* **TASK TO CARRY OUT**: Give only the number of lines in the records below that contain the word "illegalCmd".

* **INPUT FOR THIS TASK**:
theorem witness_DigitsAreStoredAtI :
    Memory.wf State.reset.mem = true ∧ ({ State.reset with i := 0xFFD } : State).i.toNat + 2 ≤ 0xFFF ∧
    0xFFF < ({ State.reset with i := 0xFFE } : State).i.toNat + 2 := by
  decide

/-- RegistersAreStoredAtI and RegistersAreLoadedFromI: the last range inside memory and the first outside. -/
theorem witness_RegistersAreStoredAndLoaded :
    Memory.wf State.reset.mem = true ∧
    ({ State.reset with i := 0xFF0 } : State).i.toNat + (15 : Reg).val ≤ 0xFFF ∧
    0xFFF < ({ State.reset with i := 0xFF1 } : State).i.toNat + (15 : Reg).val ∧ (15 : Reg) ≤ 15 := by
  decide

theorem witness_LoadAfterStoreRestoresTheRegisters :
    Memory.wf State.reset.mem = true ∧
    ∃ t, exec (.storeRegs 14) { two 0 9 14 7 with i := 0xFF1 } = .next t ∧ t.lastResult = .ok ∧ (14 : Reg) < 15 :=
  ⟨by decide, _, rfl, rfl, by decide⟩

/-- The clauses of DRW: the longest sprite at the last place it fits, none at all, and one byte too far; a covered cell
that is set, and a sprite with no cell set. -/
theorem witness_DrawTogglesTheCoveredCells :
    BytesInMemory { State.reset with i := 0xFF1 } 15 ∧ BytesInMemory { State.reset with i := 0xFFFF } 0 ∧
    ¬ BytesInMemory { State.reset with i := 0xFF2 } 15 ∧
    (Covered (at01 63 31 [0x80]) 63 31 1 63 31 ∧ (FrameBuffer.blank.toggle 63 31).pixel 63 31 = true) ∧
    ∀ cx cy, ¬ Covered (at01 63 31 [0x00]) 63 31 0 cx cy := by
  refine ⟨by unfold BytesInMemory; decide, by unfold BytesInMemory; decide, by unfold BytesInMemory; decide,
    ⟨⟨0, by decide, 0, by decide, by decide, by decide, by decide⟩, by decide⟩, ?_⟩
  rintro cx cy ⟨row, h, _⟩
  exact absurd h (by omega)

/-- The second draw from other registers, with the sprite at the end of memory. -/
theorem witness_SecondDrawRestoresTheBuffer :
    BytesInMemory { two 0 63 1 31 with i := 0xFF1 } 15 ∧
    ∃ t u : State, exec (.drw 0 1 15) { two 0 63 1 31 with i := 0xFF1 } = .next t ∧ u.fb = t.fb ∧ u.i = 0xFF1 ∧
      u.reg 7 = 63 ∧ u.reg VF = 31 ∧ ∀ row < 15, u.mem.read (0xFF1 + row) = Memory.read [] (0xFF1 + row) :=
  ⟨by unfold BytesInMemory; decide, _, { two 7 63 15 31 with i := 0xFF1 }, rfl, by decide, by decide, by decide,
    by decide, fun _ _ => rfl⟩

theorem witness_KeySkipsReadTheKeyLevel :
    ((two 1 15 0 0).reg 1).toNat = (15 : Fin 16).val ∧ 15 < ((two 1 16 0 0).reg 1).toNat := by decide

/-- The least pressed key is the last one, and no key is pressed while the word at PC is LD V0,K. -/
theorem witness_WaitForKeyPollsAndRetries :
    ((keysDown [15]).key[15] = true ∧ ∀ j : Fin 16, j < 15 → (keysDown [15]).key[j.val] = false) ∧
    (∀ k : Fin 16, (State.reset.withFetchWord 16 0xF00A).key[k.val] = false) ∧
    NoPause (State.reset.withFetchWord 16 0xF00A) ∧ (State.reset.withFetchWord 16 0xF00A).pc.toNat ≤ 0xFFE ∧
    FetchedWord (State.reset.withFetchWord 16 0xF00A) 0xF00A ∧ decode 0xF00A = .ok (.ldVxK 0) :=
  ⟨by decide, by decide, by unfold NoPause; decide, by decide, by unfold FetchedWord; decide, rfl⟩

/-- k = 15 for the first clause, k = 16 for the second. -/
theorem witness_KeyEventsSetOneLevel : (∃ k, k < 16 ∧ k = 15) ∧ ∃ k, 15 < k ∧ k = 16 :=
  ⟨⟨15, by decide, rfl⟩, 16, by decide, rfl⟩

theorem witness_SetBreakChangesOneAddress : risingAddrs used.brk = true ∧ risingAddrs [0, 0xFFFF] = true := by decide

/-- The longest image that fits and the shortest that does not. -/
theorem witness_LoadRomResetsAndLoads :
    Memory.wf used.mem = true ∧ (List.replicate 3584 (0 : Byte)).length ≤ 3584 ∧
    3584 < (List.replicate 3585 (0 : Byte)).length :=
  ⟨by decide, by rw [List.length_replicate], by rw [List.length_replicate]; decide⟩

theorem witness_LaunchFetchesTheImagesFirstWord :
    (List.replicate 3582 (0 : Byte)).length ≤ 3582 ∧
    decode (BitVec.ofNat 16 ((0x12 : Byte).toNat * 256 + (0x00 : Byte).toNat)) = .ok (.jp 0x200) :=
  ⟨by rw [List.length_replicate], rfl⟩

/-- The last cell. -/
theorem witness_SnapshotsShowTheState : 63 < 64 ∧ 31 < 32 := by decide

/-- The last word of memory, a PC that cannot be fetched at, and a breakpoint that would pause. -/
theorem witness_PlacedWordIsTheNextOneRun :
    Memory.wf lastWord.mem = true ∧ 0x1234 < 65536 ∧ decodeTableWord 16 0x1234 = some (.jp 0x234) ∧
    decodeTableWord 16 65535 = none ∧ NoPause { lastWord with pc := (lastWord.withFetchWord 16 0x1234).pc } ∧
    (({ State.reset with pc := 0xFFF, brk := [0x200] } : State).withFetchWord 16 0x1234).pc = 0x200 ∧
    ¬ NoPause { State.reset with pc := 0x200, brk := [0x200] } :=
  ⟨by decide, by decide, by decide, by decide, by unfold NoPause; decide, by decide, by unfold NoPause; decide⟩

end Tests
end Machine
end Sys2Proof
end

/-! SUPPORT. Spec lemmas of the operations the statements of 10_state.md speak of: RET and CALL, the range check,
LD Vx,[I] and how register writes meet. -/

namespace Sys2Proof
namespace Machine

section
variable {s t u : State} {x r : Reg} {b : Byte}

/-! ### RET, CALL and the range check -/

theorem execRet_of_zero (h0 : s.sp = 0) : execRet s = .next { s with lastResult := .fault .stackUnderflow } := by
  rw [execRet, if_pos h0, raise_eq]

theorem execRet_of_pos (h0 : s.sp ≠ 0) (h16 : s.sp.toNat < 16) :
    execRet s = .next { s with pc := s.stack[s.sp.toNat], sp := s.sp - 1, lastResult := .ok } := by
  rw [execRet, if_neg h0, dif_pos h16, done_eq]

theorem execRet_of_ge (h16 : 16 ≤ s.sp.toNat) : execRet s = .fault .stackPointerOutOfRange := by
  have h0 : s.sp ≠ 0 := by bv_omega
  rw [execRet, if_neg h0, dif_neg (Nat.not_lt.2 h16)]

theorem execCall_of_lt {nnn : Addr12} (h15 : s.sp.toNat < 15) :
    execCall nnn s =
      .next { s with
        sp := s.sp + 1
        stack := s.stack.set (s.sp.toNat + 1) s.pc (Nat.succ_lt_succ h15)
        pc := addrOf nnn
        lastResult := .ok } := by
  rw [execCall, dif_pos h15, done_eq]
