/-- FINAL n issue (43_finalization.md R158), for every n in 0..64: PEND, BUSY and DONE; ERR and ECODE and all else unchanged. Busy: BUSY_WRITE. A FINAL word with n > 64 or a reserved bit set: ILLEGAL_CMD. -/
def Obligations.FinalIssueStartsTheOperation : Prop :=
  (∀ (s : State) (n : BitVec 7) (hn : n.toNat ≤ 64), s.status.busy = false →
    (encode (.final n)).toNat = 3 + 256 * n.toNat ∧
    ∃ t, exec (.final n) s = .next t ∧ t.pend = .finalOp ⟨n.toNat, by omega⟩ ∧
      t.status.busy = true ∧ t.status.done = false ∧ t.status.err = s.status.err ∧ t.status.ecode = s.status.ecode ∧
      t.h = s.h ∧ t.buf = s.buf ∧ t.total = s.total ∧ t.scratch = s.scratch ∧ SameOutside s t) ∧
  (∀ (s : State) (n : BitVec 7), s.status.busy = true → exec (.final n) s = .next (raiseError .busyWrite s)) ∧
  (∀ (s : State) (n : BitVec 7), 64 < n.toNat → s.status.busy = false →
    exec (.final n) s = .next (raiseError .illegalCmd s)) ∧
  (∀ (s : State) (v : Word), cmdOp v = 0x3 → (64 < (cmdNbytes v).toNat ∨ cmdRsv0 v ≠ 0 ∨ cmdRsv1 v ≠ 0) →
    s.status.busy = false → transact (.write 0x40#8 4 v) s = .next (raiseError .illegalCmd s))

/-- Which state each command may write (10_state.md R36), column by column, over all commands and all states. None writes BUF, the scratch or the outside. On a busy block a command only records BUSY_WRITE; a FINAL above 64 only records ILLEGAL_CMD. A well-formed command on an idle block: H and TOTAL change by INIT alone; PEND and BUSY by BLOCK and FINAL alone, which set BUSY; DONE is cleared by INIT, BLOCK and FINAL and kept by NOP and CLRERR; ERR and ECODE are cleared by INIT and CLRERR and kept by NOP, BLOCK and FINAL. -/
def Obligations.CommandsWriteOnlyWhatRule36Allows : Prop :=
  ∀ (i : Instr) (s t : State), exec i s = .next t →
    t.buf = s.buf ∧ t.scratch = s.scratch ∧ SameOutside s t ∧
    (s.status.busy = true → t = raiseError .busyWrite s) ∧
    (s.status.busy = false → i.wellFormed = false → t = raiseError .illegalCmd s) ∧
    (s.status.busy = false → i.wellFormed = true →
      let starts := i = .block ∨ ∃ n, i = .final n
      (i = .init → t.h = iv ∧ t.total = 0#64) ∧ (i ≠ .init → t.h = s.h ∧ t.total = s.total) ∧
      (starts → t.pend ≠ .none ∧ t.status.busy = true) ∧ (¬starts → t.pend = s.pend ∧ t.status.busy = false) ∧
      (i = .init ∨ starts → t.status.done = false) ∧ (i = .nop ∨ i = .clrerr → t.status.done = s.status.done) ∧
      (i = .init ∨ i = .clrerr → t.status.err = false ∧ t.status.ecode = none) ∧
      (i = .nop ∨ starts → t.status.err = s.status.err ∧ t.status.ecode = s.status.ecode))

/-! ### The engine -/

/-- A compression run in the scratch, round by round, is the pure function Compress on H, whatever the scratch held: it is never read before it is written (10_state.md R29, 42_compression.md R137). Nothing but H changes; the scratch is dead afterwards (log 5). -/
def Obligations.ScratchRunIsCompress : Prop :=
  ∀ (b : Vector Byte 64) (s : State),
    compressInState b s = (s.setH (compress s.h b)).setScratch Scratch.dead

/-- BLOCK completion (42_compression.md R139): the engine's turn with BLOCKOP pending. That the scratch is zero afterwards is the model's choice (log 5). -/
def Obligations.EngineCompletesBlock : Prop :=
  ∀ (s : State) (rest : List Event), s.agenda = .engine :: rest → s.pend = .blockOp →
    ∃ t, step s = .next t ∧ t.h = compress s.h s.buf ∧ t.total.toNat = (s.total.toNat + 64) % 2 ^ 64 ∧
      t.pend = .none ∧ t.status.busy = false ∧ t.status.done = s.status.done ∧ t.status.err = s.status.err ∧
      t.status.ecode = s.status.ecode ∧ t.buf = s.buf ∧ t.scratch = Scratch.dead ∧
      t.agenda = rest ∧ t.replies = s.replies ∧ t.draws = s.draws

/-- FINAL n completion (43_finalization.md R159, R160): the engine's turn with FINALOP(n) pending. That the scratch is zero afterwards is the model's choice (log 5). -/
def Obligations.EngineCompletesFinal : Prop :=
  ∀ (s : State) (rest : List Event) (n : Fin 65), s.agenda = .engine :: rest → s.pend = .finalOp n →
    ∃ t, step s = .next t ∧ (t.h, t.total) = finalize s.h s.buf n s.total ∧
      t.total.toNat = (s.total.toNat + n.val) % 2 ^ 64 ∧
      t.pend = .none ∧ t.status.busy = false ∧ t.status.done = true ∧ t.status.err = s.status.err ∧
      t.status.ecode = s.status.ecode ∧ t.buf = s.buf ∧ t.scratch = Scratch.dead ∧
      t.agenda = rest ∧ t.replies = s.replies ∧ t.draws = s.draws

* **SOLUTION FOR THIS EXERCISE**: 3